How can I increase the SpacyTokenizer max_length?

cristian.c · March 14, 2021, 8:50am

Hi Jay,

I’m following lesson 10 steps with a big corpus too and ran into the same problem as yours. What I did to solve it was to copy/paste fastai’s SpacyTokenizer into my notebook, tune it to use nlp.max_length = 25_000_000, wrap it in a Tokenizer and then manually create a TextBlock passing the Tokenizer object.

Here’s my code:

from fastai.text.all import *
import spacy
from spacy.symbols import ORTH

# copied from https://github.com/fastai/fastai/blob/ab0c2fe0d54895ddca27b91eb128b8599ba140d3/fastai/text/core.py#L113
class SpacyTokenizer25Mil():
    "Spacy tokenizer for `lang`"
    def __init__(self, lang='en', special_toks=None, buf_sz=5000):
        self.special_toks = ifnone(special_toks, defaults.text_spec_tok)
        nlp = spacy.blank(lang, disable=["parser", "tagger", "ner"])
        nlp.max_length = 25_000_000
        for w in self.special_toks: nlp.tokenizer.add_special_case(w, [{ORTH: w}])
        self.pipe,self.buf_sz = nlp.pipe,buf_sz

    def __call__(self, items):
        return (L(doc).attrgot('text') for doc in self.pipe(map(str,items), batch_size=self.buf_sz))
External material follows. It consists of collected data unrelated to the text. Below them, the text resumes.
/-- A command clamped to a Sluice limit, counted when the clamp acts. -/
def sluClamp (limit w : Nat) (s : State) : Nat × State :=
  let m := fpVal limit
  if fpNonFinite w ∨ m < ratAbs (fpVal w) then
    (fpOf (if w.testBit 31 then -m else m), evt Reg.SLU_EVT 10 (satInc s Reg.SLU_CLAMPCNT 32))
  else (w, s)

/-- Drive actuator `a` with a VCM command and four milliactuator commands, each within its Sluice limit
(R171, R416). -/
def driveOutputs (a vcm : Nat) (mav : List Nat) (s : State) : State :=
  let (v, s) := sluClamp (rdN s (if a = 0 then Reg.SLU_VCMMAX0 else Reg.SLU_VCMMAX1)) vcm s
  let s := wrN s (Reg.SRV_VCMI a) v
  (List.range 4).foldl (fun s k =>
    let (m, s) := sluClamp (rdN s Reg.SLU_MAVMAX) (mav.getD k 0) s
    wrN s (Reg.SRV_MAV a k) m) s

/-- The outputs of a sample while the actuator retracts: the milliactuators' ramp to 0 V. -/
def retractOutputs (a : Nat) (s : State) : State :=
  let slew := coef (activeBank s a) 0x0D
  let s := idleOutputs a s
  let s := modSrv s a fun v =>
    { v with ma := v.ma.map fun l => { l with out := if slew ≤ 0 then 0 else l.out - clampSym slew l.out } }
  let outs := (List.range 4).map fun k => ((srvAt s a).ma.getD k Law.reset).out
  let i := retractCurrent s a
  let s := modSrv { s with draws := s.draws + 1 } a fun v => { v with appM := outs }
  driveOutputs a (fpOf i) (outs.map fpOf) s

/-- The outputs of a sample: the laws are computed while they run. -/
def sampleOutputs (a wait cce : Nat) (cpar : Bool) (i : SampleIn) (s : State) : State :=
  if retracting s a then retractOutputs a s
  else if srvEn s a then compute a wait cce cpar i s
  else idleOutputs a s

/-- A sample with the heads loaded. Errors, missing samples and percentages are those of every sample
(R167, R168, R179); the reference moves and the anchor settles while the laws run. -/
def loadedSample (a wait cce : Nat) (cpar : Bool) (p : Nat → Option Word) (s : State) : State :=
  let laws := srvEn s a && !retracting s a
  let changed := (slotSrv s a (anchorOf s a)).headChanged
  let s := swapBoundary a s
  let s := (List.range 4).foldl (fun s k => headBoundary a k s) s
  let s := if laws then profileStep a s else s
  let s := anchorBoundary a changed p s
  let k := anchorOf s a
  let tracks (j : Nat) : Rat := divOpen s (100 * injectedAt s a (5 + j)) (servoPitch s a)
  let e := (List.range 4).map fun j =>
    slotError s a j (p j) + (if injTarget s a = 5 + j then tracks j else 0)
  let v := vcmError s a k (p k) + (if injTarget s a = 5 + k then tracks k else 0)
  let (h, s) := handoverStep a s
  let i : SampleIn := ⟨v - h, offload s a, cross s a, feedForward s a, e⟩
  let s := sampleOutputs a wait cce cpar i s
  let s := wrN (modSrv s a fun t => { t with vLast := v }) (Reg.SRV_POS a)
    (encodeSigned 32 (roundHalfUp (256 * slotPos s a k (p k))))
  let vmax := coef (activeBank s a) 0x0C
  let s := (List.range 4).foldl (fun s j =>
    let sat := decide (vmax ≤ ratAbs ((srvAt s a).ma.getD j Law.reset).out)
    slotAfter a j (e.getD j 0) (p j).isSome sat s) s
  let s := if laws then settleStep a v s else s
  let s := gauge a (slotSrv s a k).pct.floor s
  captureSample a (captureSignal s a i) s

/-- The shock readings at this sample join those of earlier ones (R170). -/
def shockSample (a : Nat) (s : State) : State :=
  modSrv s a fun v => { v with shockHist := (shockNow s :: v.shockHist).take 32 }

/-- SERVO_SAMPLE: the trigger of a sample. Unloaded, only injection and capture run (R189). -/
def servoSample (a dt wait cce : Nat) (cpar : Bool) (p : Nat → Option Word) (s : State) : State :=
  let s := shockSample a (injCheck a s)
  let s :=
    if !loaded s a then captureSample a (captureSignal s a ⟨0, 0, 0, 0, []⟩) s
    else
      loadedSample a wait cce cpar p
        (evtIf (decide (0 < cce)) (Reg.SRV_EVT a) 12 (wrN s (Reg.SRV_PERIOD a) dt))
  updateReady a (injNext a s)

def execServoSample (a : Fin 2) (dt : BitVec 16) (wait : BitVec 16) (p0 p1 p2 p3 : Option Word)
    (cce : Fin 8) (cpar : Bool) (s : State) : Host.Outcome State Fault Refusal :=
  .next (servoSample a dt.toNat wait.toNat cce cpar (fun k => ([p0, p1, p2, p3].getD k none)) s)

/-! ## Output instants (R161, R171, R187, R416) -/

/-- The outputs of a set change together. -/
def applySet (a : Nat) (o : OutputSet) (s : State) : State :=
  let s := driveOutputs a o.vcm o.mav s
  setF (modSrv s a fun t => { t with overrunHold := false, appV := o.lawV, appM := o.lawM }) (Reg.SRV_OVR a) 16 2 0

/-- The sample of an output instant was an overrun; the third in a row starts a retract (R188). -/
def overrun (a cause : Nat) (s : State) : State :=
  let n := getF s (Reg.SRV_OVR a) 16 2 + 1
  let c := getF s (Reg.SRV_OVR a) 0 16
  let s := setF (setF (setF s (Reg.SRV_OVR a) 0 16 (min 65535 (c + 1))) (Reg.SRV_OVR a) 16 2 n) (Reg.SRV_OVR a) 20 2 cause
  let s := evt (Reg.SRV_EVT a) 0 (modSrv s a fun t => { t with overrunHold := true })
  let s := captureTriggered a s
  if 3 ≤ n then startRetract a .overrun (evt (Reg.SRV_EVT a) 1 s) else s

/-- OUTPUT_APPLY: the output instant of the oldest sample. -/
def outputApply (a : Nat) (s : State) : State :=
  match (srvAt s a).pendingOut with
  | [] => s
  | o :: l =>
    let s := modSrv s a fun t => { t with pendingOut := l }
    updateReady a (match o.cause with
      | some c => overrun a c s
      | none => applySet a o s)

def execOutputApply (a : Fin 2) (s : State) : Host.Outcome State Fault Refusal :=
  .next (outputApply a s)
tkn = Tokenizer(SpacyTokenizer25Mil())

get_files_func = partial(get_files, extensions=['.log'])

dls_lm = DataBlock(
    blocks=TextBlock(tok_tfm=tkn, is_lm=True, min_freq=3, max_vocab=60000),
    get_items=get_files_func, splitter=RandomSplitter(0.1)
).dataloaders(path, path=path, bs=128, seq_len=80)

Hope it helps